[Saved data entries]
-- ==== Sys2Proof/Certificates/Slice0/Obligations.lean ====
section
/-!
DEFINITION. What is claimed of the machine, for the provers: each statement's docstring says which rule of the manual it follows.
-/
open Sys2Proof Sys2Proof.Machine Sys2Proof.Safety

/-! ### Encoding, fetch and reset -/

/-- Each word is written out from the fields of its row: ANDI v2, v1, 1; CMP.EQ p1, v2, v0; RCV and BRC with their offsets; ADD
v2, v0, v1!; LOOP lc0, k2, 12; INV v4, v5, b0, 0, 2; MMA.R.L32 3, v16, k5. The last two of the list are refused: the words of
all zeros and of all ones. (R61, R62, R71, R73, R74, R76, R82, R84.) -/
def Obligations.WorkedEncodings : Prop :=
  decode 0b01000010_000010_000001_000000000001#32 = .ok (.andi 2 1 1) ∧
  decode 0b00111000_000001_000010_000000_0_0_0000#32 = .ok (.cmp .eq 1 2 0 false false) ∧
  decode 0b00000101_000_0_00000000000000000100#32 = .ok (.rcv 4) ∧
  decode 0b00000100_001_0_00000000000000000010#32 = .ok (.brc 1 false 2) ∧
  decode 0b00100000_000010_000000_000001_0_1_0000#32 = .ok (.add 2 0 1 false true) ∧
  decode 0b00001011_00_000010_00000000_00001011#32 = .ok (.loop 0 2 11) ∧
  decode 0b00010111_000100_000101_00_0000_0001_0_0#32 = .ok (.inv 4 5 0 0 1 false) ∧
  decode 0b10100000_000011_010000_000101_0_0_1010#32 = .ok (.mma 3 16 5 false true .l32 false) ∧
  decode 0#32 = .error .unallocated ∧ decode 0xFFFFFFFF#32 = .error .unallocated

/-- For every well-formed instruction and every value of its operands, the word that the encoder gives decodes to that
instruction: no bit of an operand is dropped, and no two instructions share a word. (R61, R62, R63, R71, R73, R80, R82, R84.) -/
def Obligations.DecodeEncode : Prop :=
  (∀ i w, i.wellFormed = true → encode i = some w → decode w = .ok i) ∧
  ∀ i j w, i.wellFormed = true → j.wellFormed = true → encode i = some w → encode j = some w → i = j

/-- Whatever word the decoder accepts, the instruction it gives is well-formed and its encoding is that very word: every bit of
an accepted word belongs to an operand or is checked, so no reserved bit, reserved code or stray disposition bit passes. (R61,
R62, R63, R64, R85.) -/
def Obligations.EncodeDecode : Prop :=
  ∀ w i, decode w = .ok i → i.wellFormed = true ∧ encode i = some w

/-- The opcodes 0x00, 0x18 to 0x1F, 0x3C to 0x3F, 0x4C to 0x4F, 0x5F, 0x77, 0x83, 0x8E, 0x8F, 0x9A to 0x9F and 0xA8 to 0xFF do
not decode. A unit whose fetched word does not decode takes the trap ILLEGAL_INSTRUCTION whose DETAIL is the word and the step
of R63 that it fails: step 1 for an unallocated opcode, for an opcode that the issuer never executes, and for a reserved bit or
code; step 2 otherwise. A fetch that gives no word takes it with step 0 and no word. Where a comparator that fires at the word
stops it, its trap is taken in place of either (the model's choice of order, assumption 7 leaving one unit to act at a time:
R245 puts the comparators before the checks of the word). Which reserved fields are reported as step 1 and which register fields
as step 2 is the model's reading (assumption 24: DEDUCED), and step 1 for a word that a recipe body never executes rests on
assumption 17 (DEDUCED). (R63, R85, R87, R88, R235, R245, R369.) -/
def Obligations.IllegalWords : Prop :=
  (∀ w : Half, (let op := (opOf w).toNat
    op = 0 ∨ (0x18 ≤ op ∧ op ≤ 0x1F) ∨ (0x3C ≤ op ∧ op ≤ 0x3F) ∨ (0x4C ≤ op ∧ op ≤ 0x4F) ∨ op = 0x5F ∨ op = 0x77 ∨ op = 0x83 ∨
      op = 0x8E ∨ op = 0x8F ∨ (0x9A ≤ op ∧ op ≤ 0x9F) ∨ 0xA8 ≤ op) → decode w = .error .unallocated) ∧
  ∀ s u, s.issuer = some u → s.issuable u = true →
    (u.gang ≠ 16 → ∀ x w, comparatorStop (s.gang u.team u.gang) u.slices (pcAt s u) 0 = some (.trap x) →
      exec (.illegalInstructionWord w) s = .next (s.takeTrap u x)) ∧
    ((u.gang ≠ 16 → comparatorStop (s.gang u.team u.gang) u.slices (pcAt s u) 0 = none) →
    (∀ w e, decode w = .error e →
      exec (.illegalInstructionWord (some w)) s = .next (s.takeTrap u
        { cause := .illegalInstruction,
          detail := BitVec.ofNat 64 (w.toNat + (if e = .operand ∧ s.barsOpcode u w = false then 2 else 1) * 2 ^ 32) })) ∧
    exec (.illegalInstructionWord none) s = .next (s.takeTrap u { cause := .illegalInstruction, detail := 0 }))

/-- Where nothing stands on the agenda, no pair is open and it is the turn of a word, the step takes the unit that the issue
policy picks, and is exec of the instruction that the word at the unit's program counter decodes to, followed by settling. Where
a gang pairs with that unit (R213) the lower of the two gangs issues in this step and the higher in the next, which is exec of
its own decoded word, counted as the second of the pair where the first went on. That word is the four bytes, lowest first, at
the physical address that the unit's page gives; between two passes of an INV a unit holds its word and fetches none. A step of
the agenda is exec of its head, followed by settling. Which unit and which event come next is the model's choice (assumption 7).
(R61, R178, R210, R211, R213, R235, R347.) -/
def Obligations.StepRunsDecodedWord : Prop :=
  let held := fun (s : State) (u : Issuer) => u.gang ≠ 16 ∧ ((s.gang u.team u.gang).runAt u.slices).isSome = true
  let word := fun (s : State) (u : Issuer) (i : Instr) =>
    ¬ held s u ∧ ∃ w, s.fetch (s.team u.team).part (s.unitPc u) = .word w ∧ decode w = .ok i
  let issues := fun (s : State) (u : Issuer) => ({ s with issuer := some u } : State).noteFetch (s.team u.team).part (s.unitPc u)
  (∀ s u s1 i t, (s.clocked = true → s.pair = none) → takeAgenda (s.phase = .restarting) s.agenda = none →
    (s.phase = .running ∨ s.phase = .restarting) → s.beat % 2 = 0 → s.pickUnit = some (u, s1) →
    let s2 : State := { s1 with beat := s1.beat + 1 }
    word s2 u i →
    (pairable i = false ∨ s2.partner u = none → exec i (issues s2 u) = .next t → step s = .next t.settle) ∧
    (∀ v j, pairable i = true → s2.partner u = some v →
      let first := if u.gang < v.gang then u else v
      let s3 := (s2.pairUp u i).2
      (s2.pairUp u i).1 = first ∧ s3.pair = some (if u.gang < v.gang then v else u) ∧
      (word s3 first j → exec j (issues s3 first) = .next t → step s = .next t.settle))) ∧
  (∀ s v j t, s.clocked = true → s.pair = some v →
    let on := match s.issuer with
      | some u => !((s.gang u.team u.gang).slice (lowSlice u.slices)).stopped && ((s.gang u.team u.gang).slice (lowSlice u.slices)).wait.isNone
      | none => false
    let s2 : State := { s with pair := none }
    word s2 { v with second := on } j → exec j (issues s2 { v with second := on }) = .next t → step s = .next t.settle) ∧
  (∀ s i rest t, (s.clocked = true → s.pair = none) → takeAgenda (s.phase = .restarting) s.agenda = some (i, rest) →
    exec i { s with agenda := rest } = .next t → step s = .next t.settle) ∧
  ∀ s p pc l, State.walk s p pc.toNat = .leaf l → l.grants true false = true → l.s = false → l.z = false →
    s.physBad (l.tier = .far) (l.phys pc.toNat) 4 = false →
    s.fetch p pc = .word (let m := if l.tier = .far then s.far else s.hbm
                          let a := l.phys pc.toNat
                          memGet m (a + 3) ++ (memGet m (a + 2) ++ (memGet m (a + 1) ++ memGet m a)))
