theorem execBara_keeps (n : BitVec 4) {s : State} (h : MemoriesWf s) : OutWf (execBara n s) := by
  unfold execBara
  dsimp only
  with_reducible
    repeat' first
      | (intro) | assumption | apply State.arriveAt_keeps | apply stopOr_keeps | apply issue_keeps | apply ExWf.ok | apply ExWf.error
      | apply StopWf.waitIn | apply need_keeps | apply StopWf.wait | split

theorem execBarw_keeps (n : BitVec 4) {s : State} (h : MemoriesWf s) : OutWf (execBarw n s) := by
  unfold execBarw
  dsimp only
  with_reducible
    repeat' first
      | (intro) | assumption | apply stopOr_keeps | apply issue_keeps | apply ExWf.ok | apply need_keeps | apply StopWf.wait | split

theorem execTrig_keeps {s : State} (h : MemoriesWf s) : OutWf (execTrig s) := by
  unfold execTrig
  with_reducible
    repeat' first
      | (intro) | assumption | apply State.trigEvent_keeps | apply issue_keeps | apply State.modGang_keeps | apply ExWf.ok

theorem execDetep_keeps {s : State} (h : MemoriesWf s) : OutWf (execDetep s) := by
  unfold execDetep
  with_reducible repeat' first | (intro) | assumption | apply issue_keeps | apply State.modTeam_keeps | apply ite_keeps | apply ExWf.ok

theorem execLaunch_keeps (ka : KNum) {s : State} (h : MemoriesWf s) : OutWf (execLaunch ka s) := by
  unfold execLaunch
  dsimp only
  with_reducible
    repeat' first
      | (intro) | assumption | apply State.closeRegion_keeps | apply State.enqueue_keeps | apply State.refuseDesc_keeps
      | apply stopOr_keeps | apply badStop_keeps | apply State.recordRange_keeps | apply uniformRace_keeps | apply uniformStop_keeps
      | apply issue_keeps | apply State.spadSeen_keeps | apply ite_keeps | apply ExWf.ok | apply need_keeps | apply StopWf.trap
      | apply StopWf.wait | split

theorem execQpush_keeps (q : BitVec 2) (ka : KNum) (bcast : Bool) {s : State} (h : MemoriesWf s) : OutWf (execQpush q ka bcast s) := by
  unfold execQpush
  dsimp only
  with_reducible
    repeat' first
      | (intro) | assumption | apply stopOr_keeps | apply badStop_keeps | apply uniformStop_keeps | apply issue_keeps
      | apply State.spadSeen_keeps | apply State.modTeam_keeps | apply ExWf.ok | apply ExWf.error | apply StopWf.waitIn | split

/-! ### The operations of Machine/Engine.lean -/

theorem State.modCmd_keeps {s : State} (i : Nat) (f : Cmd → Cmd) (h : MemoriesWf s) : MemoriesWf (s.modCmd i f) := h

theorem State.windowWrite_keeps {s : State} (u off : Nat) (bs : List Byte) (h : MemoriesWf s) : MemoriesWf (s.windowWrite u off bs) := by
  unfold State.windowWrite
  with_reducible repeat' first | assumption | apply State.clearLines_keeps | apply State.spadWrite_keeps

theorem State.windowSet_keeps {s : State} (u off n v : Nat) (h : MemoriesWf s) : MemoriesWf (s.windowSet u off n v) := by
  unfold State.windowSet
  with_reducible repeat' first | assumption | apply State.windowWrite_keeps

theorem State.clearSync_keeps {s : State} (p key : Nat) (h : MemoriesWf s) : MemoriesWf (s.clearSync p key) := by
  unfold State.clearSync
  with_reducible repeat' first | assumption | apply State.clearLines_keeps | split

theorem State.engineSync_keeps {s : State} (p key inc flags : Nat) (h : MemoriesWf s) : MemoriesWf (s.engineSync p key inc flags) := by
  unfold State.engineSync
  with_reducible repeat' first | assumption | apply State.clearSync_keeps | apply State.syncAdd_keeps

theorem State.engineFlags_keeps {s : State} (p key flags : Nat) (h : MemoriesWf s) : MemoriesWf (s.engineFlags p key flags) := by
  unfold State.engineFlags
  with_reducible repeat' first | assumption | apply State.clearSync_keeps | apply State.spadSet_keeps | apply ite_keeps

theorem State.endCmd_keeps {s : State} (i : Nat) (fault : Option OpFlag) (h : MemoriesWf s) : MemoriesWf (s.endCmd i fault) := by
  unfold State.endCmd
  dsimp only
  with_reducible repeat' first | assumption | apply State.modCmd_keeps | apply State.modPartyCounter_keeps

theorem State.startCmd_keeps {s : State} (u : Issuer) (skipper : Bool) (addr : Nat) (chain : Chain) (skip : SkipCmd) (h : MemoriesWf s) :
    MemoriesWf (s.startCmd u skipper addr chain skip) := by
  unfold State.startCmd
  dsimp only
  with_reducible
    repeat' first
      | assumption | apply State.modPartyCounter_keeps | apply spad_of | apply obuf_of | apply hbm_of | apply far_of | apply kmem_of
      | apply And.intro | simp only [mk_keeps]

theorem counterStop_keeps (c : Counter) (n : CounterName) : OptWf (counterStop c n) := by
  unfold counterStop
  with_reducible repeat' first | apply need_keeps | apply StopWf.wait

theorem commandStop_keeps {s : State} (c : Ctx) (a : Word) (block : List Byte) (h : MemoriesWf s) :
    OptWf (commandStop s c a block) := by
  unfold commandStop
  with_reducible repeat' first | assumption | apply StopWf.waitIn | apply need_keeps

theorem startCopy_keeps (c : Ctx) (a : Word) (b : List Byte) {s : State} (h : MemoriesWf s) : ExWf (startCopy c a b s) := by
  unfold startCopy
  dsimp only
  with_reducible
    repeat' first
      | (intro) | assumption | apply commandStop_keeps | apply State.startCmd_keeps | apply State.ownStore_keeps | apply stopOr_keeps
      | apply State.spadWrite_keeps | apply ExWf.ok

theorem execCopy_keeps (ka : KNum) {s : State} (h : MemoriesWf s) : OutWf (execCopy ka s) := by
  unfold execCopy
  dsimp only
  with_reducible
    repeat' first
      | (intro) | assumption | apply startCopy_keeps | apply stopOr_keeps | apply badStop_keeps | apply State.recordRange_keeps
      | apply uniformRace_keeps | apply uniformStop_keeps | apply issue_keeps | split

theorem regionStop_keeps (c : Ctx) (a : Nat) (size al : Nat) : OptWf (regionStop c a size al) := by
  unfold regionStop
  with_reducible
    repeat' first
      | apply need_keeps | apply firstStop_cons | apply firstStop_nil | apply StopWf.trap | apply OptWf.none | split

theorem startSkip_keeps (c : Ctx) (a : Word) (b : List Byte) {s : State} (h : MemoriesWf s) : ExWf (startSkip c a b s) := by
  unfold startSkip
  dsimp only
  with_reducible
    repeat' first
      | (intro) | assumption | apply commandStop_keeps | apply State.startCmd_keeps | apply State.ownStore_keeps | apply stopOr_keeps
      | apply State.spadWrite_keeps | apply ExWf.ok

theorem execSkip_keeps (ka : KNum) {s : State} (h : MemoriesWf s) : OutWf (execSkip ka s) := by
  unfold execSkip
  dsimp only
  with_reducible
    repeat' first
      | (intro) | assumption | apply startSkip_keeps | apply regionStop_keeps | apply stopOr_keeps | apply badStop_keeps
      | apply State.recordRange_keeps | apply uniformRace_keeps | apply uniformStop_keeps | apply issue_keeps | apply State.spadSeen_keeps
      | split

theorem execEngq_keeps (kd ka : KNum) {s : State} (h : MemoriesWf s) : OutWf (execEngq kd ka s) := by
  unfold execEngq
  with_reducible repeat' first | (intro) | assumption | apply issue_keeps | apply State.writeK_keeps | apply ExWf.ok

end Sys2Proof.Machine
end

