theorem State.nextEntry_keeps {s : State} (i e : Nat) (h : MemoriesWf s) : MemoriesWf (s.nextEntry i e) := by
  unfold State.nextEntry
  dsimp only
  with_reducible repeat' first | assumption | apply State.windowSet_keeps | apply State.modCmd_keeps

theorem State.obufWrite_keeps {s : State} (key : Nat) (bs : List Byte) (h : MemoriesWf s) : MemoriesWf (s.obufWrite key bs) := by
  unfold State.obufWrite
  dsimp only
  with_reducible
    repeat' first
      | assumption | apply spad_of | apply obuf_of | apply hbm_of | apply far_of | apply kmem_of | apply memWrite_wf | apply And.intro
      | simp only [mk_keeps]

theorem Io.fail_keeps (x : Io) (code : Nat) (h : MemoriesWf x.s) : MemoriesWf (Io.fail x code).s := by
  unfold Io.fail
  dsimp only
  with_reducible repeat' assumption

theorem Io.answer_keeps (x : Io) (n : Nat) (h : MemoriesWf x.s) : MemoriesWf (Io.answer x n).s := by
  unfold Io.answer
  with_reducible repeat' first | assumption | apply Io.fail_keeps | split

theorem State.meterWrite_keeps {s : State} (p n : Nat) (data : Option (List Byte)) (h : MemoriesWf s) :
    MemoriesWf (s.meterWrite p n data) := by
  unfold State.meterWrite
  with_reducible repeat' first | assumption | apply State.meter_keeps | apply ite_keeps

theorem Io.podUnit_keeps (x : Io) (p : Nat) (dev : BitVec 21) (win : BitVec 7) (off n : Nat) (data : Option (List Byte))
    (h : MemoriesWf x.s) :
    MemoriesWf (Io.podUnit x p dev win off n data).s := by
  unfold Io.podUnit
  dsimp only
  with_reducible
    repeat' first
      | assumption | apply State.meterWrite_keeps | apply Io.answer_keeps | apply Io.fail_keeps | apply State.reportWindow_keeps
      | apply State.farMisses_keeps | apply State.stage_keeps | apply State.spanWrite_keeps | apply State.meter_keeps
      | apply State.send_keeps | simp only [mk_keeps] | split

theorem Io.read_keeps (x : Io) (t : Team) (pl : Place) (n : Nat) (h : MemoriesWf x.s) : MemoriesWf (Io.read x t pl n).s := by
  have units : ∀ (l : List (Nat × Nat)) (p : Nat) (dev : BitVec 21) (win : BitVec 7) {x : Io}, MemoriesWf x.s →
      MemoriesWf (l.foldl (fun x u => x.podUnit p dev win u.1 u.2 none) x).s := by
    intro l p dev win
    induction l with
    | nil => exact fun h => h
    | cons u l ih => exact fun h => ih (Io.podUnit_keeps _ _ _ _ _ _ _ h)
  unfold Io.read
  dsimp only
  split
  all_goals
    with_reducible
      repeat' first
        | assumption | split | apply units | apply State.spadSeen_keeps | apply Io.fail_keeps | apply State.farMisses_keeps
        | apply State.reportMalformed_keeps | (dsimp only)

theorem Io.write_keeps (x : Io) (t : Team) (pl : Place) (bs : List Byte) (h : MemoriesWf x.s) : MemoriesWf (Io.write x t pl bs).s := by
  have units : ∀ (l : List (Nat × Nat)) (p : Nat) (dev : BitVec 21) (win : BitVec 7) (f : Nat × Nat → Option (List Byte)) {x : Io},
      MemoriesWf x.s → MemoriesWf (l.foldl (fun x u => x.podUnit p dev win u.1 u.2 (f u)) x).s := by
    intro l p dev win f
    induction l with
    | nil => exact fun h => h
    | cons u l ih => exact fun h => ih (Io.podUnit_keeps _ _ _ _ _ _ _ h)
  unfold Io.write
  dsimp only
  split
  all_goals
    with_reducible
      repeat' first
        | assumption | split | apply units | apply State.meter_keeps | apply Io.fail_keeps | apply State.engineSpadWrite_keeps
        | apply State.obufWrite_keeps | apply State.spanWrite_keeps | apply State.farMisses_keeps | apply State.reportMalformed_keeps
        | (dsimp only)

theorem State.pagesWrite_keeps (p : Nat) : ∀ (n va : Nat) (bs : List Byte) {s : State}, MemoriesWf s → MemoriesWf
    (s.pagesWrite p n va bs) := by
  intro n
  induction n with
  | zero => exact fun _ _ _ h => h
  | succ n ih =>
    intro va bs s h
    unfold State.pagesWrite
    split
    · exact h
    · refine ih _ _ ?_
      split
      · exact State.spanWrite_keeps _ _ h
      · exact h

theorem State.scramble_keeps {s : State} (t : Team) (pl : Place) (n : Nat) (h : MemoriesWf s) : MemoriesWf (s.scramble t pl n) := by
  unfold State.scramble
  dsimp only
  with_reducible
    repeat' first
      | (intro) | assumption | apply State.pagesWrite_keeps | apply State.obufWrite_keeps | apply State.spanWrite_keeps
      | apply State.engineSpadWrite_keeps | apply ite_keeps | apply foldl_keeps | apply spad_of | apply obuf_of | apply hbm_of
      | apply far_of | apply kmem_of | apply And.intro | simp only [mk_keeps] | split

theorem State.markWild_keeps {s : State} (i : Nat) (h : MemoriesWf s) : MemoriesWf (s.markWild i) := by
  unfold State.markWild
  dsimp only
  with_reducible repeat' first | assumption | apply State.modCmd_keeps | apply ite_keeps

theorem State.reach_keeps {s : State} (i kind : Nat) (f : Entry → State → State) (h : MemoriesWf s)
    (h_f : ∀ e s, MemoriesWf s → MemoriesWf (f e s)) :
    MemoriesWf (s.reach i kind f) := by
  unfold State.reach
  dsimp only
  with_reducible
    repeat' first
      | assumption | apply State.markWild_keeps | apply State.chainFault_keeps | apply h_f | apply ite_keeps | split

theorem State.spoilChunk_keeps {s : State} (i : Nat) (e : Entry) (h : MemoriesWf s) : MemoriesWf (s.spoilChunk i e) := by
  unfold State.spoilChunk
  dsimp only
  with_reducible repeat' first | assumption | apply State.scramble_keeps | split

theorem openEntry_keeps (i : Nat) (e : Entry) {s : State} (h : MemoriesWf s) : MemoriesWf (openEntry i e s) := by
  unfold openEntry
  dsimp only
  with_reducible
    repeat' first
      | assumption | apply State.spoilChunk_keeps | apply State.chainFault_keeps | apply State.modCmd_keeps | split

theorem execCopye_keeps (cmd : Nat) {s : State} (h : MemoriesWf s) : OutWf (execCopye cmd s) := by
  unfold execCopye
  with_reducible repeat' first | (intro) | assumption | apply openEntry_keeps | apply State.reach_keeps | apply OutWf.next

theorem execFill_keeps (cmd : Nat) {s : State} (h : MemoriesWf s) : OutWf (execFill cmd s) := by
  unfold execFill
  with_reducible repeat' first | (intro) | assumption | apply openEntry_keeps | apply State.reach_keeps | apply OutWf.next

theorem State.tierMiss_keeps {s : State} (p : Nat) (far : Bool) (word : Option Nat) (h : MemoriesWf s) :
    MemoriesWf (s.tierMiss p far word) := by
  unfold State.tierMiss
  with_reducible repeat' first | assumption | apply State.engineFlags_keeps | apply ite_keeps | split

theorem State.wildSync_keeps {s : State} (wild : Bool) (key : Nat) (h : MemoriesWf s) : MemoriesWf (s.wildSync wild key) := by
  unfold State.wildSync
  dsimp only
  with_reducible
    repeat' first
      | assumption | apply State.spadSet_keeps | apply ite_keeps | apply spad_of | apply obuf_of | apply hbm_of | apply far_of
      | apply kmem_of | apply And.intro | simp only [mk_keeps]

theorem chunkSource_keeps {s : State} {t : Team} {c : Chain} {e : Entry} {n : Nat} {pod : List PodAns} {rd : Io}
    (eq : chunkSource s t c e n pod = some rd)
    (h : MemoriesWf s) : MemoriesWf rd.s := by
  unfold chunkSource at eq
  split at eq
  · cases eq
    exact h
  · cases hr : s.resolve t e.src e.swin (c.strideOf c.sstride + c.doneb) n with
    | none => simp [hr] at eq
    | some pl =>
      simp only [hr, Option.map_some, Option.some.injEq] at eq
      exact eq ▸ Io.read_keeps _ _ _ _ h

theorem State.chunkDone_keeps {s : State} (i n : Nat) (e : Entry) (word : Option Nat) (h : MemoriesWf s) :
    MemoriesWf (s.chunkDone i n e word) := by
  unfold State.chunkDone
  dsimp only
  with_reducible
    repeat' first
      | assumption | apply State.wildSync_keeps | apply State.nextEntry_keeps | apply State.engineSync_keeps | apply State.windowSet_keeps
      | apply State.modCmd_keeps | apply ite_keeps | split

theorem State.chunk_keeps {s : State} (i : Nat) (pod : List PodAns) (e : Entry) (h : MemoriesWf s) : MemoriesWf (s.chunk i pod e) := by
  unfold State.chunk
  dsimp only
  with_reducible
    repeat' first
      | assumption | apply State.chunkDone_keeps | apply State.tierMiss_keeps | apply State.spoilChunk_keeps | apply State.scramble_keeps
      | apply Io.write_keeps | apply State.chainFault_keeps | refine chunkSource_keeps (by assumption) ?_ | apply ite_keeps
      | apply spad_of | apply obuf_of | apply hbm_of | apply far_of | apply kmem_of | apply And.intro | simp only [mk_keeps] | split

theorem execCopyChunk_keeps (cmd : Nat) (pod : List PodAns) {s : State} (h : MemoriesWf s) : OutWf (execCopyChunk cmd pod s) := by
  unfold execCopyChunk
  dsimp only
  with_reducible
    repeat' first
      | assumption | apply State.chunk_keeps | apply State.chainFault_keeps | apply ite_keeps | apply OutWf.next | split

theorem execSwadde_keeps (cmd : Nat) {s : State} (h : MemoriesWf s) : OutWf (execSwadde cmd s) := by
  unfold execSwadde
  dsimp only
  with_reducible
    repeat' first
      | (intro) | assumption | apply State.wildSync_keeps | apply State.reach_keeps | apply State.nextEntry_keeps
      | apply State.chainFault_keeps | apply State.engineSync_keeps | apply State.modCmd_keeps | apply OutWf.next | split

theorem State.loopLeft_keeps {s : State} (i n : Nat) (h : MemoriesWf s) : MemoriesWf (s.loopLeft i n) := by
  unfold State.loopLeft
  dsimp only
  with_reducible repeat' first | assumption | apply State.windowSet_keeps | apply State.modCmd_keeps

theorem execLoope_keeps (cmd : Nat) {s : State} (h : MemoriesWf s) : OutWf (execLoope cmd s) := by
  unfold execLoope
  dsimp only
  with_reducible
    repeat' first
      | (intro) | assumption | apply State.loopLeft_keeps | apply State.reach_keeps | apply State.nextEntry_keeps
      | apply State.chainFault_keeps | apply State.modCmd_keeps | apply ite_keeps | apply OutWf.next

theorem execConde_keeps (cmd : Nat) {s : State} (h : MemoriesWf s) : OutWf (execConde cmd s) := by
  unfold execConde
  dsimp only
  with_reducible
    repeat' first
      | (intro) | assumption | apply State.reach_keeps | apply State.nextEntry_keeps | apply State.chainFault_keeps
      | apply State.modCmd_keeps | apply ite_keeps | apply OutWf.next | split

theorem execNext_keeps (cmd : Nat) {s : State} (h : MemoriesWf s) : OutWf (execNext cmd s) := by
  unfold execNext
  dsimp only
  with_reducible
    repeat' first
      | (intro) | assumption | apply State.reach_keeps | apply State.nextEntry_keeps | apply State.modCmd_keeps | apply OutWf.next

theorem execStop_keeps (cmd : Nat) {s : State} (h : MemoriesWf s) : OutWf (execStop cmd s) := by
  unfold execStop
  dsimp only
  with_reducible
    repeat' first
      | (intro) | assumption | apply State.reach_keeps | apply State.endCmd_keeps | apply State.windowSet_keeps | apply OutWf.next

theorem execChainStop_keeps (cmd : Nat) {s : State} (h : MemoriesWf s) : OutWf (execChainStop cmd s) := by
  unfold execChainStop
  with_reducible repeat' first | assumption | apply State.modCmd_keeps | apply ite_keeps | apply OutWf.next

/-! ### The operations of Machine/Skipper.lean -/

theorem State.ownResult_keeps {s : State} (i : Nat) (f : State → State) (h : MemoriesWf s) (h_f : ∀ s, MemoriesWf s → MemoriesWf (f s)) :
    MemoriesWf (s.ownResult i f) := by
  unfold State.ownResult
  dsimp only
  with_reducible repeat' first | assumption | apply State.modCmd_keeps | apply h_f

theorem State.writeResultState_keeps {s : State} (i : Nat) (h : MemoriesWf s) : MemoriesWf (s.writeResultState i) := by
  unfold State.writeResultState
  dsimp only
  with_reducible
    repeat' first
      | (intro) | assumption | apply State.ownResult_keeps | apply State.windowWrite_keeps | apply ite_keeps | apply spad_of
      | apply obuf_of | apply hbm_of | apply far_of | apply kmem_of | apply And.intro | simp only [mk_keeps]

**PROMPT**. The reply should consist solely of the lines above from the one that has "pl n) := by" through the one that has "apply State.pagesWrite_keeps |", reproduced exactly.

**EXPECTED ANSWER**.
theorem State.scramble_keeps {s : State} (t : Team) (pl : Place) (n : Nat) (h : MemoriesWf s) : MemoriesWf (s.scramble t pl n) := by
  unfold State.scramble
  dsimp only
  with_reducible
    repeat' first
      | (intro) | assumption | apply State.pagesWrite_keeps | apply State.obufWrite_keeps | apply State.spanWrite_keeps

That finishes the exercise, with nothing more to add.